- Born: Francis Edward Corrigan 10 August 1946 (age 80) Birkenhead, England, UK
- Education: University of Cambridge
- Scientific career
- Fields: Theoretical physics
- Workplaces: University of Durham University of York
- Thesis: Amplitudes and Vertices in Dual Models (1972)
- Doctoral advisor: Ian T. Drummond David Olive
- Doctoral students: Patrick Dorey
- Website: https://www.york.ac.uk/maths/staff/ed-corrigan/

= Ed Corrigan =

British mathematician, theoretical physicist and professor

Francis Edward Corrigan (born 10 August 1946, in Birkenhead) is a British mathematician and theoretical physicist. He is professor at the University of York.

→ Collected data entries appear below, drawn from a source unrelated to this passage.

-- ==== Sys2Proof/Laws/Exec.lean ====
section
/-! SUPPORT. What each arm of `exec` runs: one lemma for each constructor, true by unfolding the arm and its meaning once. -/

namespace Sys2Proof.Machine

@[simp] theorem exec_addNwI (i : BitVec 9) (s : State) : exec (.addNwI i) s =
    run s (alu2Imm .add false i s) := rfl

@[simp] theorem exec_addNwG (d : Dst) (src : Src2) (r : Gpr) (s : State) : exec (.addNwG d src r) s =
    run s (alu2Gpr .add false d src r s) := rfl

@[simp] theorem exec_addcyNwI (i : BitVec 9) (s : State) : exec (.addcyNwI i) s =
    run s (alu2Imm .addcy false i s) := rfl

@[simp] theorem exec_addcyNwG (d : Dst) (src : Src2) (r : Gpr) (s : State) : exec (.addcyNwG d src r) s =
    run s (alu2Gpr .addcy false d src r s) := rfl

@[simp] theorem exec_cmpI (i : BitVec 9) (s : State) : exec (.cmpI i) s =
    run s (alu2Imm .sub false i s) := rfl

@[simp] theorem exec_cmpG (d : Dst) (src : Src2) (r : Gpr) (s : State) : exec (.cmpG d src r) s =
    run s (alu2Gpr .sub false d src r s) := rfl

@[simp] theorem exec_subcyNwI (i : BitVec 9) (s : State) : exec (.subcyNwI i) s =
    run s (alu2Imm .subcy false i s) := rfl

@[simp] theorem exec_subcyNwG (d : Dst) (src : Src2) (r : Gpr) (s : State) : exec (.subcyNwG d src r) s =
    run s (alu2Gpr .subcy false d src r s) := rfl

@[simp] theorem exec_testI (i : BitVec 9) (s : State) : exec (.testI i) s =
    run s (alu2Imm .and false i s) := rfl

@[simp] theorem exec_testG (d : Dst) (src : Src2) (r : Gpr) (s : State) : exec (.testG d src r) s =
    run s (alu2Gpr .and false d src r s) := rfl

@[simp] theorem exec_andnNwI (i : BitVec 9) (s : State) : exec (.andnNwI i) s =
    run s (alu2Imm .andn false i s) := rfl

@[simp] theorem exec_andnNwG (d : Dst) (src : Src2) (r : Gpr) (s : State) : exec (.andnNwG d src r) s =
    run s (alu2Gpr .andn false d src r s) := rfl

@[simp] theorem exec_orNwI (i : BitVec 9) (s : State) : exec (.orNwI i) s =
    run s (alu2Imm .or false i s) := rfl

@[simp] theorem exec_orNwG (d : Dst) (src : Src2) (r : Gpr) (s : State) : exec (.orNwG d src r) s =
    run s (alu2Gpr .or false d src r s) := rfl

@[simp] theorem exec_xorNwI (i : BitVec 9) (s : State) : exec (.xorNwI i) s =
    run s (alu2Imm .xor false i s) := rfl

@[simp] theorem exec_xorNwG (d : Dst) (src : Src2) (r : Gpr) (s : State) : exec (.xorNwG d src r) s =
    run s (alu2Gpr .xor false d src r s) := rfl

@[simp] theorem exec_addI (i : BitVec 9) (s : State) : exec (.addI i) s =
    run s (alu2Imm .add true i s) := rfl

@[simp] theorem exec_addG (d : Dst) (src : Src2) (r : Gpr) (s : State) : exec (.addG d src r) s =
    run s (alu2Gpr .add true d src r s) := rfl

@[simp] theorem exec_addcyI (i : BitVec 9) (s : State) : exec (.addcyI i) s =
    run s (alu2Imm .addcy true i s) := rfl

@[simp] theorem exec_addcyG (d : Dst) (src : Src2) (r : Gpr) (s : State) : exec (.addcyG d src r) s =
    run s (alu2Gpr .addcy true d src r s) := rfl

@[simp] theorem exec_subI (i : BitVec 9) (s : State) : exec (.subI i) s =
    run s (alu2Imm .sub true i s) := rfl

@[simp] theorem exec_subG (d : Dst) (src : Src2) (r : Gpr) (s : State) : exec (.subG d src r) s =
    run s (alu2Gpr .sub true d src r s) := rfl

@[simp] theorem exec_subcyI (i : BitVec 9) (s : State) : exec (.subcyI i) s =
    run s (alu2Imm .subcy true i s) := rfl

@[simp] theorem exec_subcyG (d : Dst) (src : Src2) (r : Gpr) (s : State) : exec (.subcyG d src r) s =
    run s (alu2Gpr .subcy true d src r s) := rfl

@[simp] theorem exec_andI (i : BitVec 9) (s : State) : exec (.andI i) s =
    run s (alu2Imm .and true i s) := rfl

@[simp] theorem exec_andG (d : Dst) (src : Src2) (r : Gpr) (s : State) : exec (.andG d src r) s =
    run s (alu2Gpr .and true d src r s) := rfl

@[simp] theorem exec_andnI (i : BitVec 9) (s : State) : exec (.andnI i) s =
    run s (alu2Imm .andn true i s) := rfl

@[simp] theorem exec_andnG (d : Dst) (src : Src2) (r : Gpr) (s : State) : exec (.andnG d src r) s =
    run s (alu2Gpr .andn true d src r s) := rfl

@[simp] theorem exec_orI (i : BitVec 9) (s : State) : exec (.orI i) s =
    run s (alu2Imm .or true i s) := rfl

@[simp] theorem exec_orG (d : Dst) (src : Src2) (r : Gpr) (s : State) : exec (.orG d src r) s =
    run s (alu2Gpr .or true d src r s) := rfl

@[simp] theorem exec_xorI (i : BitVec 9) (s : State) : exec (.xorI i) s =
    run s (alu2Imm .xor true i s) := rfl

@[simp] theorem exec_xorG (d : Dst) (src : Src2) (r : Gpr) (s : State) : exec (.xorG d src r) s =
    run s (alu2Gpr .xor true d src r s) := rfl

@[simp] theorem exec_inc (d : Dst) (src : Src1) (r : Gpr) (s : State) : exec (.inc d src r) s =
    run s (alu1Gpr .inc d src r s) := rfl

@[simp] theorem exec_dec (d : Dst) (src : Src1) (r : Gpr) (s : State) : exec (.dec d src r) s =
    run s (alu1Gpr .dec d src r s) := rfl

@[simp] theorem exec_rol (d : Dst) (src : Src1) (r : Gpr) (s : State) : exec (.rol d src r) s =
    run s (alu1Gpr .rol d src r s) := rfl

@[simp] theorem exec_sl0 (d : Dst) (src : Src1) (r : Gpr) (s : State) : exec (.sl0 d src r) s =
    run s (alu1Gpr .sl0 d src r s) := rfl

@[simp] theorem exec_sl1 (d : Dst) (src : Src1) (r : Gpr) (s : State) : exec (.sl1 d src r) s =
    run s (alu1Gpr .sl1 d src r s) := rfl

@[simp] theorem exec_slc (d : Dst) (src : Src1) (r : Gpr) (s : State) : exec (.slc d src r) s =
    run s (alu1Gpr .slc d src r s) := rfl

@[simp] theorem exec_ror (d : Dst) (src : Src1) (r : Gpr) (s : State) : exec (.ror d src r) s =
    run s (alu1Gpr .ror d src r s) := rfl

@[simp] theorem exec_sr0 (d : Dst) (src : Src1) (r : Gpr) (s : State) : exec (.sr0 d src r) s =
    run s (alu1Gpr .sr0 d src r s) := rfl

@[simp] theorem exec_sra (d : Dst) (src : Src1) (r : Gpr) (s : State) : exec (.sra d src r) s =
    run s (alu1Gpr .sra d src r s) := rfl

@[simp] theorem exec_src (d : Dst) (src : Src1) (r : Gpr) (s : State) : exec (.src d src r) s =
    run s (alu1Gpr .src d src r s) := rfl

@[simp] theorem exec_ldpI (i : BitVec 9) (s : State) : exec (.ldpI i) s =
    run s (andThen (immI s.immq i) fun ea => loadProg ea s) := rfl

@[simp] theorem exec_ldpX (s : State) : exec (.ldpX) s =
    run s (andThen (immNone s.immq) fun _ => andThen (readIdx s .x) fun ea => loadProg ea s) := rfl

@[simp] theorem exec_stpI (i : BitVec 9) (s : State) : exec (.stpI i) s =
    run s (andThen (immI s.immq i) fun ea => storeProg ea s) := rfl

@[simp] theorem exec_stpX (s : State) : exec (.stpX) s =
    run s (andThen (immNone s.immq) fun _ => andThen (readIdx s .x) fun ea => storeProg ea s) := rfl

@[simp] theorem exec_lddI (i : BitVec 9) (s : State) : exec (.lddI i) s =
    run s (andThen (immI s.immq i) fun ea => loadData ea s) := rfl

@[simp] theorem exec_lddS (r : Idx) (k : BitVec 4) (s : State) : exec (.lddS r k) s =
    run s (indexed s none r k fun ea => loadData ea s) := rfl

@[simp] theorem exec_lddSPost (p : Post) (r : Idx) (k : BitVec 4) (s : State) : exec (.lddSPost p r k) s =
    run s (indexed s (some p) r k fun ea => loadData ea s) := rfl

@[simp] theorem exec_stdI (i : BitVec 9) (s : State) : exec (.stdI i) s =
    run s (andThen (immI s.immq i) fun ea => storeData ea s) := rfl

@[simp] theorem exec_stdS (r : Idx) (k : BitVec 4) (s : State) : exec (.stdS r k) s =
    run s (indexed s none r k fun ea => storeData ea s) := rfl

@[simp] theorem exec_stdSPost (p : Post) (r : Idx) (k : BitVec 4) (s : State) : exec (.stdSPost p r k) s =
    run s (indexed s (some p) r k fun ea => storeData ea s) := rfl

@[simp] theorem exec_movAReg (r : Gpr) (s : State) : exec (.movAReg r) s =
    run s (andThen (immNone s.immq) fun _ => andThen (mayWriteA s) fun _ => andThen (readGpr s r) fun g => .ok { a := some g }) := rfl

@[simp] theorem exec_movRegA (r : Gpr) (s : State) : exec (.movRegA r) s =
    run s (andThen (immNone s.immq) fun _ => writeGpr s r (readA s)) := rfl

@[simp] theorem exec_iorrI (i : BitVec 9) (s : State) : exec (.iorrI i) s =
    run s (andThen (immI s.immq i) fun ea => ioReadRequest ea s) := rfl

@[simp] theorem exec_iorrS (r : Idx) (k : BitVec 4) (s : State) : exec (.iorrS r k) s =
    run s (indexed s none r k fun ea => ioReadRequest ea s) := rfl

@[simp] theorem exec_iorrSPost (p : Post) (r : Idx) (k : BitVec 4) (s : State) : exec (.iorrSPost p r k) s =
    run s (indexed s (some p) r k fun ea => ioReadRequest ea s) := rfl

@[simp] theorem exec_iordI (i : BitVec 9) (s : State) : exec (.iordI i) s =
    run s (andThen (immI s.immq i) fun ea => ioReadData ea s) := rfl

@[simp] theorem exec_iordS (r : Idx) (k : BitVec 4) (s : State) : exec (.iordS r k) s =
    run s (indexed s none r k fun ea => ioReadData ea s) := rfl

@[simp] theorem exec_iordSPost (p : Post) (r : Idx) (k : BitVec 4) (s : State) : exec (.iordSPost p r k) s =
    run s (indexed s (some p) r k fun ea => ioReadData ea s) := rfl

@[simp] theorem exec_iowrI (i : BitVec 9) (s : State) : exec (.iowrI i) s =
    run s (andThen (immI s.immq i) fun ea => ioWriteRequest ea s) := rfl

@[simp] theorem exec_iowrS (r : Idx) (k : BitVec 4) (s : State) : exec (.iowrS r k) s =
    run s (indexed s none r k fun ea => ioWriteRequest ea s) := rfl

@[simp] theorem exec_iowrSPost (p : Post) (r : Idx) (k : BitVec 4) (s : State) : exec (.iowrSPost p r k) s =
    run s (indexed s (some p) r k fun ea => ioWriteRequest ea s) := rfl

@[simp] theorem exec_movsRead (r : Idx) (s : State) : exec (.movsRead r) s =
    run s (movsIdx s r fun _ => {}) := rfl

@[simp] theorem exec_movsReadPost (p : Post) (r : Idx) (s : State) : exec (.movsReadPost p r) s =
    run s (movsIdx s r fun v => postModify (some p) r v {}) := rfl

@[simp] theorem exec_movsReadMcsr (s : State) : exec (.movsReadMcsr) s =
    run s (movsToA s s.mcsr {}) := rfl

@[simp] theorem exec_movsReadBswap (s : State) : exec (.movsReadBswap) s =
    run s (movsToA s (bswap (readA s)) {}) := rfl

@[simp] theorem exec_movsWrite (r : Idx) (s : State) : exec (.movsWrite r) s =
    run s (movs s (withIdx {} r (readA s))) := rfl

@[simp] theorem exec_win (k : BitVec 4) (s : State) : exec (.win k) s =
    run s (movs s { winR := winNewR s k (readA s), winS := winNewS s k (readA s) }) := rfl

@[simp] theorem exec_movsSwap (r : Idx) (s : State) : exec (.movsSwap r) s =
    run s (movsIdx s r fun _ => withIdx {} r (readA s)) := rfl

@[simp] theorem exec_movsSwapMcsr (k : BitVec 4) (s : State) : exec (.movsSwapMcsr k) s =
    run s (movsToA s s.mcsr { winR := winNewR s k (readA s), winS := winNewS s k (readA s) }) := rfl

@[simp] theorem exec_movsNone (s : State) : exec (.movsNone) s =
    run s (movs s {}) := rfl

@[simp] theorem exec_movsNoneSel (sel : BitVec 2) (s : State) : exec (.movsNoneSel sel) s =
    run s (movs s {}) := rfl

@[simp] theorem exec_ldi (i : BitVec 9) (s : State) : exec (.ldi i) s =
    run s (andThen (immI s.immq i) fun v => andThen (mayWriteA s) fun _ => .ok { a := some v }) := rfl

@[simp] theorem exec_imm (i : BitVec 9) (s : State) : exec (.imm i) s =
    run s (immPrefix i s) := rfl

@[simp] theorem exec_xcc (i : BitVec 9) (s : State) : exec (.xcc i) s =
    run s (andThen (immI s.immq i) fun v => xccOn v s) := rfl

@[simp] theorem exec_ba (cc : Cond) (i : BitVec 9) (s : State) : exec (.ba cc i) s =
    run s (branchImm false false cc i s) := rfl

@[simp] theorem exec_br (cc : Cond) (i : BitVec 9) (s : State) : exec (.br cc i) s =
    run s (branchImm false true cc i s) := rfl

@[simp] theorem exec_bal (cc : Cond) (i : BitVec 9) (s : State) : exec (.bal cc i) s =
    run s (branchImm true false cc i s) := rfl

@[simp] theorem exec_brl (cc : Cond) (i : BitVec 9) (s : State) : exec (.brl cc i) s =
    run s (branchImm true true cc i s) := rfl

@[simp] theorem exec_bax (cc : Cond) (s : State) : exec (.bax cc) s =
    run s (branchX false false cc s) := rfl

@[simp] theorem exec_brx (cc : Cond) (s : State) : exec (.brx cc) s =
    run s (branchX false true cc s) := rfl

@[simp] theorem exec_balx (cc : Cond) (s : State) : exec (.balx cc) s =
    run s (branchX true false cc s) := rfl

@[simp] theorem exec_brlx (cc : Cond) (s : State) : exec (.brlx cc) s =
    run s (branchX true true cc s) := rfl

@[simp] theorem exec_nop (s : State) : exec (.nop) s =
    run s (branchImm false false .never 0 s) := rfl

/-- Every meaning is an effect committed, or a stop: no instruction is refused. -/
theorem exec_eq_run (i : Instr) (s : State) : ∃ r, exec i s = run s r := by
  cases i <;> exact ⟨_, rfl⟩

/-- An instruction that goes on committed an effect. -/
theorem exec_next {i : Instr} {s t : State} (h : exec i s = .next t) : ∃ e, t = commit s e := by
  obtain ⟨r, hr⟩ := exec_eq_run i s
  rw [hr, run_eq_next] at h
  exact ⟨h.choose, h.choose_spec.2⟩

end Sys2Proof.Machine
end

==Early life and education==
Corrigan attended St Bede's College, Manchester and earned a BA (1968) and PhD (1972) at the University of Cambridge.

==Career==
He was Addison Wheeler Fellow in the Department of Mathematical Sciences Durham University 1972–74, CERN Fellow 1974–75, and returned to work at Durham from 1976 to 1999 (including as Head of Department 1996–98). He then moved to the University of York where he was Head of Department of Mathematics 1999–2004, 2005–2007 and 2011–2015. He served as Principal of Collingwood College, Durham, from 2008 to 2011.